- Work request -
If a line in the records below contains the word "scanline", return that line.

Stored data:
►

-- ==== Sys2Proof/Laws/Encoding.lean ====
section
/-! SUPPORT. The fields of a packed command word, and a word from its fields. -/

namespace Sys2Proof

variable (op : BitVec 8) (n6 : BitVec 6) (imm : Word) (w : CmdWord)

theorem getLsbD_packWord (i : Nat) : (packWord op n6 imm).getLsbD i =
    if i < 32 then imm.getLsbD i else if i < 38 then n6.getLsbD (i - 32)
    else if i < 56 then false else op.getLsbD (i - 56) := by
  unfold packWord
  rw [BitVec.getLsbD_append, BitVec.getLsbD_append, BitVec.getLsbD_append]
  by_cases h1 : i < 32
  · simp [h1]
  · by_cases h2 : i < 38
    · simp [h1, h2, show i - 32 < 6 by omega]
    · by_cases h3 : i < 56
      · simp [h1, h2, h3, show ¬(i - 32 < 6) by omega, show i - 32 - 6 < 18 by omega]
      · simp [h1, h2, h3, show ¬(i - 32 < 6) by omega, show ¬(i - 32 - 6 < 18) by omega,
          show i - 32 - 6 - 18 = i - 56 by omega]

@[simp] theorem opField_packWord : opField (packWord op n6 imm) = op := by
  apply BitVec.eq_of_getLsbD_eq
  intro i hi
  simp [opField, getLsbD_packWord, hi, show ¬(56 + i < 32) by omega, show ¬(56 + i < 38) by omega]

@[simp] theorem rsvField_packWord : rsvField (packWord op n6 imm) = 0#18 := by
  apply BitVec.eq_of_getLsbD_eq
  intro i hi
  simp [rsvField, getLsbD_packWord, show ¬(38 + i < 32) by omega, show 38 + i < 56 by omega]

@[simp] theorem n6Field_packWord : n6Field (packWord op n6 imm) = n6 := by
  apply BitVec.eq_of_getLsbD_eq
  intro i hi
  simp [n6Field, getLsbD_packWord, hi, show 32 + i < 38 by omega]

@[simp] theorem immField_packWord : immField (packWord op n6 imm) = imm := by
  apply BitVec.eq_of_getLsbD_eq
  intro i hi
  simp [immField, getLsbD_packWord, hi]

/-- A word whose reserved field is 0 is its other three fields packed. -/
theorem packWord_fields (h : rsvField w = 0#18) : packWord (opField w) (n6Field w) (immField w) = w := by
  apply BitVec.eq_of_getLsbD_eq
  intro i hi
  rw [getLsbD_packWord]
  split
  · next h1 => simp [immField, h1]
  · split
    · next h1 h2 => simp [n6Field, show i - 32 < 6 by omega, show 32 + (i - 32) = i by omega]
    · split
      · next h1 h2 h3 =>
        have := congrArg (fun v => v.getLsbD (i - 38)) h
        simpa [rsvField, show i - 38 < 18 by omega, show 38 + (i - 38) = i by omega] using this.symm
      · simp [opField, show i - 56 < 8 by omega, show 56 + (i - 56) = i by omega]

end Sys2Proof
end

◄
►

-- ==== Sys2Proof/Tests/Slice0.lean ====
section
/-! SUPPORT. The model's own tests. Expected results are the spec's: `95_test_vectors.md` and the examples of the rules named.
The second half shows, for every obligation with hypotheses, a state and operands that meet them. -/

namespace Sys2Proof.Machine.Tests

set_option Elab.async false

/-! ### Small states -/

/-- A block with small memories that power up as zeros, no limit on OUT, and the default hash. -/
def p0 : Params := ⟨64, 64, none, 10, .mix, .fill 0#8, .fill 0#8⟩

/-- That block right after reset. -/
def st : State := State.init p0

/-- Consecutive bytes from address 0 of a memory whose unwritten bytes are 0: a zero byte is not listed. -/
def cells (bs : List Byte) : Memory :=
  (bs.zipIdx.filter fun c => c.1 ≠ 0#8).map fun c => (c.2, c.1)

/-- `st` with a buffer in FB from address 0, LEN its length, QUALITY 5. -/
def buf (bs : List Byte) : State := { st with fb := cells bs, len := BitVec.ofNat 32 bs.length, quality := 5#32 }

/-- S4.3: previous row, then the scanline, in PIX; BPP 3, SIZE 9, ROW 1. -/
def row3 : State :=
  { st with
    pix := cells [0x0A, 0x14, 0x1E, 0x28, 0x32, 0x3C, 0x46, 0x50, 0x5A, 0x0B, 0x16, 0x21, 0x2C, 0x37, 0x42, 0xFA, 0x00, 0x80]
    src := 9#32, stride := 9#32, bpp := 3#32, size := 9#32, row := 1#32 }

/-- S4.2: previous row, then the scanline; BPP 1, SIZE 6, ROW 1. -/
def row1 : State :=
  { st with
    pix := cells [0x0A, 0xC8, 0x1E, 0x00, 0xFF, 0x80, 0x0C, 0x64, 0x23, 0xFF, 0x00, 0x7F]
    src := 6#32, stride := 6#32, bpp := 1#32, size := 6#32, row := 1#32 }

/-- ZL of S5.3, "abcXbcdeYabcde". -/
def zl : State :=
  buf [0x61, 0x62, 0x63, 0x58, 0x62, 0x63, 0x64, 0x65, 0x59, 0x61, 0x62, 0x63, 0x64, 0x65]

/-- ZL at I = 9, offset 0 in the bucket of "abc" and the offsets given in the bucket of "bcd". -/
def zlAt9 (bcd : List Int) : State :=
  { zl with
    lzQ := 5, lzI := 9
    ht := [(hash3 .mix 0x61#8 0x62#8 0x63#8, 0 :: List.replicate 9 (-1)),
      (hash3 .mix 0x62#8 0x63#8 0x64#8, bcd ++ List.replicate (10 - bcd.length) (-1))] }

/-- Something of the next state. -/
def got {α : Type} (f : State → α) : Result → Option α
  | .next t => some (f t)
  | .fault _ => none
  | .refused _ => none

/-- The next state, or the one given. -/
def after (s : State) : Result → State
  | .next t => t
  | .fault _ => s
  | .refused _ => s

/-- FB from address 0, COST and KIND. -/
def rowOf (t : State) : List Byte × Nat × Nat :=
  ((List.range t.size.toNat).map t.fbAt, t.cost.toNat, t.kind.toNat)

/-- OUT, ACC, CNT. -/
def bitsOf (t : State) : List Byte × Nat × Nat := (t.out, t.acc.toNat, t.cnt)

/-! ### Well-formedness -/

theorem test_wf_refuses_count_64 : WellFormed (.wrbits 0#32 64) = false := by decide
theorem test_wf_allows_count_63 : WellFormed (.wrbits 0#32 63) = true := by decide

◄
►

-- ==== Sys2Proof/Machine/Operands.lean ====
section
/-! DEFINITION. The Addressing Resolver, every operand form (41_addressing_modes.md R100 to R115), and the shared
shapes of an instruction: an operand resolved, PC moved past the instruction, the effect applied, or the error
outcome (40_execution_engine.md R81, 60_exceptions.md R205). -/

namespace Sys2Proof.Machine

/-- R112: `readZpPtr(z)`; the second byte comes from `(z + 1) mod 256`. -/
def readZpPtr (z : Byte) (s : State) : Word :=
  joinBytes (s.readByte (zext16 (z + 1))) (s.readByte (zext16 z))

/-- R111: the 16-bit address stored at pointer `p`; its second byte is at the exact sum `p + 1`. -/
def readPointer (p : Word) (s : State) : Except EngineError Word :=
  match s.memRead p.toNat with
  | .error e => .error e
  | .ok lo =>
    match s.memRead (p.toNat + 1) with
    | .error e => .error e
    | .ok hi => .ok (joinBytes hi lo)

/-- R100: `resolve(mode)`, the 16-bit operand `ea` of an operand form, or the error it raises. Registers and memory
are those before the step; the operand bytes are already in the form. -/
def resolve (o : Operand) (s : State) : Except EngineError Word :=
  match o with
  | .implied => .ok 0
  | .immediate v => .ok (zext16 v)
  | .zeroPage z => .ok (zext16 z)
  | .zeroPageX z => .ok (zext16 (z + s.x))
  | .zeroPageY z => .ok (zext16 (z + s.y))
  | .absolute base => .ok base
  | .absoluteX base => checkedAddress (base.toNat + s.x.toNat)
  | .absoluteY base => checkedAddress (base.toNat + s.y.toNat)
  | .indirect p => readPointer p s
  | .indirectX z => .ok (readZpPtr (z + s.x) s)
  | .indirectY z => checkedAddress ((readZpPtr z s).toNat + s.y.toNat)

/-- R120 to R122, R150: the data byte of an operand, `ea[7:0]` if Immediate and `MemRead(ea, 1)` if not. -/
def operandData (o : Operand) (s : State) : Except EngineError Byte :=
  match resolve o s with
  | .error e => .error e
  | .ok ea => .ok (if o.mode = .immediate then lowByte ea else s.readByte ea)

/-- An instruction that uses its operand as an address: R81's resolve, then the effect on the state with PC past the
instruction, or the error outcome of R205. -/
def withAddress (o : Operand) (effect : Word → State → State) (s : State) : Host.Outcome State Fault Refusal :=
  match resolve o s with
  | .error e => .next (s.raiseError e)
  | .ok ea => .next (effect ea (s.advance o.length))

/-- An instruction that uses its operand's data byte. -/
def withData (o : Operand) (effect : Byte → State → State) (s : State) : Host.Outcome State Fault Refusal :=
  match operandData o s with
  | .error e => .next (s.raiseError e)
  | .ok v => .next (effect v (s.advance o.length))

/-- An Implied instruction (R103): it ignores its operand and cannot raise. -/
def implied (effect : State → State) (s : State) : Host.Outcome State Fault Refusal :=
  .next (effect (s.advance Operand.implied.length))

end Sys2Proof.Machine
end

◄

- Result of the exercise -
/-- S4.3: previous row, then the scanline, in PIX; BPP 3, SIZE 9, ROW 1. -/
/-- S4.2: previous row, then the scanline; BPP 1, SIZE 6, ROW 1. -/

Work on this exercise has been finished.